EXERCISE MATERIALS:
┄┄┄┄┄┄┄┄┄┄┄┄┄┄┄┄┄┄┄┄

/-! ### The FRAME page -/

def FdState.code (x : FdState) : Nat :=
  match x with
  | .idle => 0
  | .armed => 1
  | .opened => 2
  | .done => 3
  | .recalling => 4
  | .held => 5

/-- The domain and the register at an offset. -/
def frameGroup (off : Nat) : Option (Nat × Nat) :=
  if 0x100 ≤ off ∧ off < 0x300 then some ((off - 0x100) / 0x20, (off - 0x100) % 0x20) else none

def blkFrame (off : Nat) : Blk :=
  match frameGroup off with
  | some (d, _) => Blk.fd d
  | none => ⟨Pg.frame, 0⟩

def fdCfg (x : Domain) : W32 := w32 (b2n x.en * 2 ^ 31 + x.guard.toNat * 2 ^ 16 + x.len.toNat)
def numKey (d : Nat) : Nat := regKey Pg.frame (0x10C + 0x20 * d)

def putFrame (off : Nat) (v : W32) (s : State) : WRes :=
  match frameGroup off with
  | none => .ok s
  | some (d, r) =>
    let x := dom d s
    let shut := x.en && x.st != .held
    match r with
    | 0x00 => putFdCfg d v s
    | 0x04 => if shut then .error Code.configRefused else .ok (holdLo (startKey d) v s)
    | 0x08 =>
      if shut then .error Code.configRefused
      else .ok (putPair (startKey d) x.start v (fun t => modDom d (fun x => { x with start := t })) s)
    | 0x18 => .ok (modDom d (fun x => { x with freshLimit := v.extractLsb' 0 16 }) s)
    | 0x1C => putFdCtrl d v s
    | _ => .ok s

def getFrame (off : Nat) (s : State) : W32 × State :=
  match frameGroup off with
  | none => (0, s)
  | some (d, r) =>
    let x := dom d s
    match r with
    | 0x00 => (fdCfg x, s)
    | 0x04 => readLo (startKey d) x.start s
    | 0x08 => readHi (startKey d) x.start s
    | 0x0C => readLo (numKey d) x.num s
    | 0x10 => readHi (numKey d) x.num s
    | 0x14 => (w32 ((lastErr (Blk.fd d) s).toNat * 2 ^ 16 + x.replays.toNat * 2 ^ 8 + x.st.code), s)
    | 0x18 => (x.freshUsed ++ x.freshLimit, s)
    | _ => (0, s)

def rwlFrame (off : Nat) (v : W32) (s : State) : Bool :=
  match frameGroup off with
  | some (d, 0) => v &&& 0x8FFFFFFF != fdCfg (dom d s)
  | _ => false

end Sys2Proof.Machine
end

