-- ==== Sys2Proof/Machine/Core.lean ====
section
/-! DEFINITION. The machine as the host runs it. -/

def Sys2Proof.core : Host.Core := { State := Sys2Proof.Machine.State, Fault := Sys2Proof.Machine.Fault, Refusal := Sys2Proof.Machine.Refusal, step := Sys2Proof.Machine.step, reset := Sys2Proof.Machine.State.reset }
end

┄┄┄┄┄┄┄┄┄┄┄┄┄┄┄┄┄┄┄┄

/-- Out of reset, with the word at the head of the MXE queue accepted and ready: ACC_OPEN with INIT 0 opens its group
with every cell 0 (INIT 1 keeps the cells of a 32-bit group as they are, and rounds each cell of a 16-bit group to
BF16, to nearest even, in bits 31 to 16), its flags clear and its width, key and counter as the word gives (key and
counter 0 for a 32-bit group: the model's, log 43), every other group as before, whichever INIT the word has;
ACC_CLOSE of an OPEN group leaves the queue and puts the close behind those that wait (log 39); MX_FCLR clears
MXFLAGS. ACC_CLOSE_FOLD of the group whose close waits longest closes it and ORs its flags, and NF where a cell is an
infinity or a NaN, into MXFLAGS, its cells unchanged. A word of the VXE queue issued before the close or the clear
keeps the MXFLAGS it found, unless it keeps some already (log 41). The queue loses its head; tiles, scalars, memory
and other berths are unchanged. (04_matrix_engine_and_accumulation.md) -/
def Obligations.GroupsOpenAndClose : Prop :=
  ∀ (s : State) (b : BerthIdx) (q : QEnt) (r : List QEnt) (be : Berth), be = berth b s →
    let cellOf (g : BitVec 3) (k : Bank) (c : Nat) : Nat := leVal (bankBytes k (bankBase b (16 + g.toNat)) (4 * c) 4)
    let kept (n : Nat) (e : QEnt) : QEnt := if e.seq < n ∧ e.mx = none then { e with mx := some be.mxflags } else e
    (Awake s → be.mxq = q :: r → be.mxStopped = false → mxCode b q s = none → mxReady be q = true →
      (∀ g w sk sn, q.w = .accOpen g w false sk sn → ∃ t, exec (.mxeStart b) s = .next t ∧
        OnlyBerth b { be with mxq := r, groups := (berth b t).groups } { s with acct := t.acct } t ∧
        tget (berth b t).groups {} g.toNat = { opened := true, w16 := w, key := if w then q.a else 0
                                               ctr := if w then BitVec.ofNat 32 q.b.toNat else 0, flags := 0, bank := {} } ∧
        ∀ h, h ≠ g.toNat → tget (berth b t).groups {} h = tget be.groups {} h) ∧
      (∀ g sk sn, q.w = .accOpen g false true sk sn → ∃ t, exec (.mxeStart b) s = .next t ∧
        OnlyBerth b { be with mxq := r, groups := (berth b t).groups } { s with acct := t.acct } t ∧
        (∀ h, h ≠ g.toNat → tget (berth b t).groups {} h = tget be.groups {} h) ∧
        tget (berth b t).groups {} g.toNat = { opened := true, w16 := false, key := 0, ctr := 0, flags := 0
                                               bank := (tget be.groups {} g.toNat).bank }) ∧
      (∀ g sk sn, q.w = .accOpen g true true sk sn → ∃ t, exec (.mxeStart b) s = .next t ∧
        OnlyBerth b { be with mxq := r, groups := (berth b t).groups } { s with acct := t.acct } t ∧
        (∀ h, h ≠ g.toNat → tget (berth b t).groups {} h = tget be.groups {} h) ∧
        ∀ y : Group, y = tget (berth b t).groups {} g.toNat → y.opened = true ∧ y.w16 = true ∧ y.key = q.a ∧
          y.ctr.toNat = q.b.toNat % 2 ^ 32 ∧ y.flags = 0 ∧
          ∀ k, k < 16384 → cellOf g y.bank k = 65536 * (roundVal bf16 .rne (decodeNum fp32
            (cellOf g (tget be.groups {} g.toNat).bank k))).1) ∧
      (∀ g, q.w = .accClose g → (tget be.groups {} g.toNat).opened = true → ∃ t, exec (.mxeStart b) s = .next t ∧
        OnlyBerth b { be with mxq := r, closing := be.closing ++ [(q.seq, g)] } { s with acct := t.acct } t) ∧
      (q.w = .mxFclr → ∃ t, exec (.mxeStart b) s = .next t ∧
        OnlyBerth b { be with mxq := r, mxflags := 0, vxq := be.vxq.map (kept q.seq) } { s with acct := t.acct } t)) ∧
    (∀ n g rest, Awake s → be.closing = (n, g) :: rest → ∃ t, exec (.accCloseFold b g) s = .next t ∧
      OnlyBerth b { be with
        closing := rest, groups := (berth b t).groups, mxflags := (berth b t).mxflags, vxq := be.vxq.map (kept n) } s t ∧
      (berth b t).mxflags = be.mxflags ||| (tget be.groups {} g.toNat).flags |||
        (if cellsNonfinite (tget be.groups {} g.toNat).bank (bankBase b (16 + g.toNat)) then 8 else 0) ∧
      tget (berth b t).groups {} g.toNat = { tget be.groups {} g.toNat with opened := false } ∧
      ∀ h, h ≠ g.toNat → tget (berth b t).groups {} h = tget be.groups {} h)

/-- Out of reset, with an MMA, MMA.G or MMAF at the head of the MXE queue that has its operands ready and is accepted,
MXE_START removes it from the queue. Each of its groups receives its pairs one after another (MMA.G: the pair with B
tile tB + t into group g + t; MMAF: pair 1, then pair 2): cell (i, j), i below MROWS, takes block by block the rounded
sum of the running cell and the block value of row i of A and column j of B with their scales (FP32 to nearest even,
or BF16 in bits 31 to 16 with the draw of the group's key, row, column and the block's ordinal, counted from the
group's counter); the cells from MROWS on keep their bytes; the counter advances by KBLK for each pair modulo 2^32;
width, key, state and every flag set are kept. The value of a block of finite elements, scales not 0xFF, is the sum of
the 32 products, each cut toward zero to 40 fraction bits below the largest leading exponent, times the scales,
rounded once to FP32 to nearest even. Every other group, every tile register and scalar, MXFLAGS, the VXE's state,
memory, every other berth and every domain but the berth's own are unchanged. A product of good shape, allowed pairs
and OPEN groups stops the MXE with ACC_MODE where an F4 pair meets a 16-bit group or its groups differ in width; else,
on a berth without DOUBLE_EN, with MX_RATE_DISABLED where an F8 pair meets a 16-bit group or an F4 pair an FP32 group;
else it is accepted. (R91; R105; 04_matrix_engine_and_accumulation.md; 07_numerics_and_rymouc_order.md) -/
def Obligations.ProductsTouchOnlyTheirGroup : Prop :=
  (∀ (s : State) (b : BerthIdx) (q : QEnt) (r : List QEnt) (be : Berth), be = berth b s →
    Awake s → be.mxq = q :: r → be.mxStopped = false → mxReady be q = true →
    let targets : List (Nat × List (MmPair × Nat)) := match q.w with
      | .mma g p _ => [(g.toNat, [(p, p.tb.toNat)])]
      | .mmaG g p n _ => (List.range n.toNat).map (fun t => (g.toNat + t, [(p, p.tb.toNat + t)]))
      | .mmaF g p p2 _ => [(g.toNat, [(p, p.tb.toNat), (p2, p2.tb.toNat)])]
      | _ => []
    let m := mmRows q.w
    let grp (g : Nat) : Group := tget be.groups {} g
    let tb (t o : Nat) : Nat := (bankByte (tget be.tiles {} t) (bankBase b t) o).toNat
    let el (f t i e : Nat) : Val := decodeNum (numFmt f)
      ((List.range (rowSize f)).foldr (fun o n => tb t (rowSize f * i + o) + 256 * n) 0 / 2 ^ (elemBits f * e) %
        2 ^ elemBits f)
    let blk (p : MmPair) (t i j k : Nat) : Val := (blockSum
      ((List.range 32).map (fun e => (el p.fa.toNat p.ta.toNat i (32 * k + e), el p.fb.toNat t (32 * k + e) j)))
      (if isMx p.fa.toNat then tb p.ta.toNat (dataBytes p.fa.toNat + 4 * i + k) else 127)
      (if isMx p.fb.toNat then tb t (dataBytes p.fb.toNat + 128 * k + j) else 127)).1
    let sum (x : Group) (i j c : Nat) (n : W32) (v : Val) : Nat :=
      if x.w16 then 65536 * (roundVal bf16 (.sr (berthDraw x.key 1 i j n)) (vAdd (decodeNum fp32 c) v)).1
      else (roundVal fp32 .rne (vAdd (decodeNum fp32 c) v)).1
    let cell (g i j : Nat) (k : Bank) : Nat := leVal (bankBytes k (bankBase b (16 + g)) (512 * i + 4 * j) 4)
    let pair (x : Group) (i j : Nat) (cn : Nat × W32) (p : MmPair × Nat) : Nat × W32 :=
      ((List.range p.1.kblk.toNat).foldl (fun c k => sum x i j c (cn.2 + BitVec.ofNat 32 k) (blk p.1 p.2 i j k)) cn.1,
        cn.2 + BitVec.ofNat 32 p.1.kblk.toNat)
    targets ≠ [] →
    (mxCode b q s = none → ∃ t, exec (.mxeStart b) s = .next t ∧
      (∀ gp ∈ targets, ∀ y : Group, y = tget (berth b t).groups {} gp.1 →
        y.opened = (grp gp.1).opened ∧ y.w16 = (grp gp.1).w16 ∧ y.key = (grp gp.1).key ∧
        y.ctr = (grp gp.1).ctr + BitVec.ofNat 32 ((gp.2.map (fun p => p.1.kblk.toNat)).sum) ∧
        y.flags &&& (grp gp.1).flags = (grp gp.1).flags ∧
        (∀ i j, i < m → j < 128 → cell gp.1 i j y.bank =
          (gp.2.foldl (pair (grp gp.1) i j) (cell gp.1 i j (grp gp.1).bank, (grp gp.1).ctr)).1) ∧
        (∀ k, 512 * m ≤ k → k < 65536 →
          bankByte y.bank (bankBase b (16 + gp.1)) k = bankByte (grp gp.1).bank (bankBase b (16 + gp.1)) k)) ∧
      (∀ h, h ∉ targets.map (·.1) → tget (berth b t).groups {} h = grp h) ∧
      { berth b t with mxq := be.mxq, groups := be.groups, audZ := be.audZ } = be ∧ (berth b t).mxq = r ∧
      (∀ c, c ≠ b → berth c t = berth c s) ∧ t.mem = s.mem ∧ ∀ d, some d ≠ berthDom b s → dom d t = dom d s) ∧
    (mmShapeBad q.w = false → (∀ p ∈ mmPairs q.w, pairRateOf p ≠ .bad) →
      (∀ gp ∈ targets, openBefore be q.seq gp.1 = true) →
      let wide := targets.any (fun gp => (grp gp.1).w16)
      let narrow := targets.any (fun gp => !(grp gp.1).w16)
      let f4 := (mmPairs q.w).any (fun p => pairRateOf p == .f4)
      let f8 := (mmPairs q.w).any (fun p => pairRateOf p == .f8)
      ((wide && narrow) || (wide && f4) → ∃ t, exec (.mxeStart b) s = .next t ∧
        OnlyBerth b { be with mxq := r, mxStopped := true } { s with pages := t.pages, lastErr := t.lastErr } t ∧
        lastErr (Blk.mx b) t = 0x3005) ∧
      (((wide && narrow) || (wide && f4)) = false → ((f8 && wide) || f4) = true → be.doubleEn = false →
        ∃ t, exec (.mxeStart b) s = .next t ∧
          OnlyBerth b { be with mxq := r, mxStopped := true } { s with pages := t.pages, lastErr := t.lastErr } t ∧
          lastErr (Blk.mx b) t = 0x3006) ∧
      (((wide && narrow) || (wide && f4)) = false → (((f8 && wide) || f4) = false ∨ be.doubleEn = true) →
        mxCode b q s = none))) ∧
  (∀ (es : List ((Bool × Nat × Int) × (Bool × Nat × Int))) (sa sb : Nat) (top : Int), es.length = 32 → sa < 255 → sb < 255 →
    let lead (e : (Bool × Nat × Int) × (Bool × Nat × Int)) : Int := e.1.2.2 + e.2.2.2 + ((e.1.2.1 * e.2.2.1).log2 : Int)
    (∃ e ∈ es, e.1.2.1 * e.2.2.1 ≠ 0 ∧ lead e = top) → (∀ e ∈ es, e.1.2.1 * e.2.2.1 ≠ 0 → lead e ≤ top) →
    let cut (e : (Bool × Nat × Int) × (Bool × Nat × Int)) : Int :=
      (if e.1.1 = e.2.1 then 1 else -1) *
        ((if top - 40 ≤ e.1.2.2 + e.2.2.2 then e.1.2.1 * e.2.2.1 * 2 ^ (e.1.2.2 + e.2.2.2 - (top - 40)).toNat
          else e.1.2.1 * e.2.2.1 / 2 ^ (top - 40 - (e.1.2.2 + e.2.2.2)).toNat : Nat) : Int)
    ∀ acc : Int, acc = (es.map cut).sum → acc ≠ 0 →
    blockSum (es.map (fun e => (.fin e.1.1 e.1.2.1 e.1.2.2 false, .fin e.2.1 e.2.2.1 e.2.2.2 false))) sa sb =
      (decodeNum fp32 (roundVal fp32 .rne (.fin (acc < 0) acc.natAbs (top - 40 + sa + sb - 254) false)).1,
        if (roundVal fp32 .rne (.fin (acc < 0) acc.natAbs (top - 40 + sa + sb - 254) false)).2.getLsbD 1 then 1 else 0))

┄┄┄┄┄┄┄┄┄┄┄┄┄┄┄┄┄┄┄┄

TO DO: Starting at the line that contains "FRAME page -/" and stopping after the line that contains "(fdCfg x, s)", write out every line exactly as it appears above, and no other line.

TASK ANSWER:
/-! ### The FRAME page -/

def FdState.code (x : FdState) : Nat :=
  match x with
  | .idle => 0
  | .armed => 1
  | .opened => 2
  | .done => 3
  | .recalling => 4
  | .held => 5

/-- The domain and the register at an offset. -/
def frameGroup (off : Nat) : Option (Nat × Nat) :=
  if 0x100 ≤ off ∧ off < 0x300 then some ((off - 0x100) / 0x20, (off - 0x100) % 0x20) else none

def blkFrame (off : Nat) : Blk :=
  match frameGroup off with
  | some (d, _) => Blk.fd d
  | none => ⟨Pg.frame, 0⟩

def fdCfg (x : Domain) : W32 := w32 (b2n x.en * 2 ^ 31 + x.guard.toNat * 2 ^ 16 + x.len.toNat)
def numKey (d : Nat) : Nat := regKey Pg.frame (0x10C + 0x20 * d)

def putFrame (off : Nat) (v : W32) (s : State) : WRes :=
  match frameGroup off with
  | none => .ok s
  | some (d, r) =>
    let x := dom d s
    let shut := x.en && x.st != .held
    match r with
    | 0x00 => putFdCfg d v s
    | 0x04 => if shut then .error Code.configRefused else .ok (holdLo (startKey d) v s)
    | 0x08 =>
      if shut then .error Code.configRefused
      else .ok (putPair (startKey d) x.start v (fun t => modDom d (fun x => { x with start := t })) s)
    | 0x18 => .ok (modDom d (fun x => { x with freshLimit := v.extractLsb' 0 16 }) s)
    | 0x1C => putFdCtrl d v s
    | _ => .ok s

def getFrame (off : Nat) (s : State) : W32 × State :=
  match frameGroup off with
  | none => (0, s)
  | some (d, r) =>
    let x := dom d s
    match r with
    | 0x00 => (fdCfg x, s)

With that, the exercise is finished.